Let’s examine the quote in its entirety.
“Forget about small efficiencies, say
about 97% of the time: premature optimization is the root of all
evil.” -Donald Knuth.
A statement from a professional that
exposes “the root of all evil” is very momentous, but when you
examine the entire statement, it’s easier to see the forest –not
the tree. I’m not ordained to interpret programming scripture, but
from this famous statement I infer the following: prematurely
optimizing small efficiencies is usually the root of all evil;
prematurely optimizing large efficiencies is a necessity.
There are three levels of VGO, the
system level, the application level, and the micro level. The system
level of optimization is where we as programmers examine our
architecture and compare it to our system specs. System level
questions include: “How many cores do we support?”, or “Do we
require a minimum level of shader support?”. The application level
of optimization is usually implemented at the class level. Examples
include quad trees, occlusion culling, and instancing. Micro level
optimizations, the most tangible and arguable level, are easily
recognized since they exist within the domain of several, or single,
lines of code.
There are more flavors of PC
configurations then there are of Linux operating systems. System
level and application level optimizations are more likely to “rise
the tide” of frame rates across combinations of AMD, Intel, Nvidia,
CPUs and GPUs. Micro optimizations tend to vary across different
configurations more than the system or application levels.
Optimization is a part of design!
System and application levels of optimizations are best implemented
during design. If we miss these opportunities because we feel we are
acting prematurely, then only an abundance of flexibility, the level
at which few engines provide, will afford us the opportunity to
integrate the optimization before shipping.
Pre-mature optimization of system and
application optimizations is not the root of all evil.
Pre-mature optimization of the micro level is.
Myth 2: Less Code Is Faster Than More
There are two polar opinions that
dominate game programming personalities. On the left, a personality
I call the LEAN_AND_MEAN programmer. On the right, is the class
heavy abstractionist.
Which one is correct in regards to
performance? I’m afraid there is no clear winner, and in-fact,
they may both be correct. The amount of code you write before you
compile does not always answer the more important questions
about the runtime performance.
The argument against the abstractionist
is that the overhead of their design is burdensome; however, a well
designed class hierarchy does not need to travel through many lines
of code during execution.
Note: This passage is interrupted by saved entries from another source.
theorem Mod.recordVerdict_memOk (m : Mod) (v : VerdictRec) (hm : m.memOk) :
    (m.recordVerdict v).memOk := by
  unfold Mod.recordVerdict
  repeat' with_reducible first
    | assumption | apply memOk_wf | apply memOk_tierC | apply memOk_sessions | apply Mod.mirror_memOk
    | apply ite_memOk | (simp only [↓memOk_mk]; refine ⟨?_, ?_, ?_⟩)

theorem Mod.endNorm_memOk (m : Mod) (id : CmdId) (v : VerdictRec) (hm : m.memOk) :
    (m.endNorm id v).memOk := by
  unfold Mod.endNorm
  repeat' with_reducible first
    | assumption | apply Mod.updSum_memOk | apply Mod.complete_memOk

theorem Mod.endNorms_memOk (m : Mod) (v : VerdictRec) (hm : m.memOk) :
    (m.endNorms v).memOk := by
  unfold Mod.endNorms
  repeat' with_reducible first
    | assumption | apply Mod.endNorm_memOk | apply foldl_memOk | (intro _ _ _; try dsimp only)

theorem Mod.updNorm_memOk (m : Mod) (job step : Nat) (f : NormNode → NormNode) (hm : m.memOk) :
    (m.updNorm job step f).memOk := by
  unfold Mod.updNorm
  repeat' with_reducible first
    | assumption | apply Mod.updJob_memOk

theorem Mod.ensureNorm_memOk (m : Mod) (job step : Nat) (hm : m.memOk) :
    (m.ensureNorm job step).memOk := by
  unfold Mod.ensureNorm
  repeat' with_reducible first
    | assumption | apply Mod.updJob_memOk

theorem Mod.formNorm_memOk (m : Mod) (job step : Nat) (hm : m.memOk) :
    (m.formNorm job step).memOk := by
  unfold Mod.formNorm
  repeat' with_reducible first
    | assumption | apply memOk_wf | apply memOk_tierC | apply memOk_sessions | apply Mod.emit_memOk
    | apply Mod.recordVerdict_memOk | apply Mod.endNorms_memOk | apply Mod.updNorm_memOk | apply foldl_memOk
    | apply ite_memOk | (simp only [↓memOk_mk]; refine ⟨?_, ?_, ?_⟩) | (intro _ _ _; try dsimp only) | split

theorem Mod.normDeadline_memOk (m : Mod) (job step : Nat) (hm : m.memOk) :
    (m.normDeadline job step).memOk := by
  unfold Mod.normDeadline
  repeat' with_reducible first
    | assumption | apply memOk_wf | apply memOk_tierC | apply memOk_sessions | apply Mod.trace__memOk
    | apply Mod.updJob_memOk | apply Mod.updNorm_memOk | apply Mod.formNorm_memOk | apply ite_memOk
    | (simp only [↓memOk_mk]; refine ⟨?_, ?_, ?_⟩) | split

theorem Mod.passNorm_memOk (m : Mod) (job step : Nat) (hm : m.memOk) :
    (m.passNorm job step).memOk := by
  unfold Mod.passNorm
  repeat' with_reducible first
    | assumption | apply Mod.normDeadline_memOk | apply ite_memOk | split

theorem Mod.giveNorm_memOk (m : Mod) (j : Job) (step e : Nat) (vec : List (BitVec 32)) (degraded spoiled nonfinite :
    Bool) (spoiler : Nat) (hm : m.memOk) :
    (m.giveNorm j step e vec degraded spoiled nonfinite spoiler).memOk := by
  unfold Mod.giveNorm
  repeat' with_reducible first
    | assumption | apply Mod.updNorm_memOk | apply Mod.passNorm_memOk | apply Mod.ensureNorm_memOk
    | apply Mod.formNorm_memOk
A poorly designed class hierarchy will be
the victim of its verbose design.
The argument against the LEAN_AND_MEAN
programmer is the lack of flexibility needed reduce superfluous lines
of code and rapid refactoring.
The bottom line - sometimes writing more
code can reduce superfluous CPU and memory system work and maximize
parallelism. In this, both are taking the correct approach as long
as the class heavy abstractionist uses a good design and the
LEAN_AND_MEAN programmer manages superfluous execution and
flexibility.
Unintuitive hardware can also propagate
this myth. A good example of how more lines of code can be faster
than less is evident when using write-combined buffers.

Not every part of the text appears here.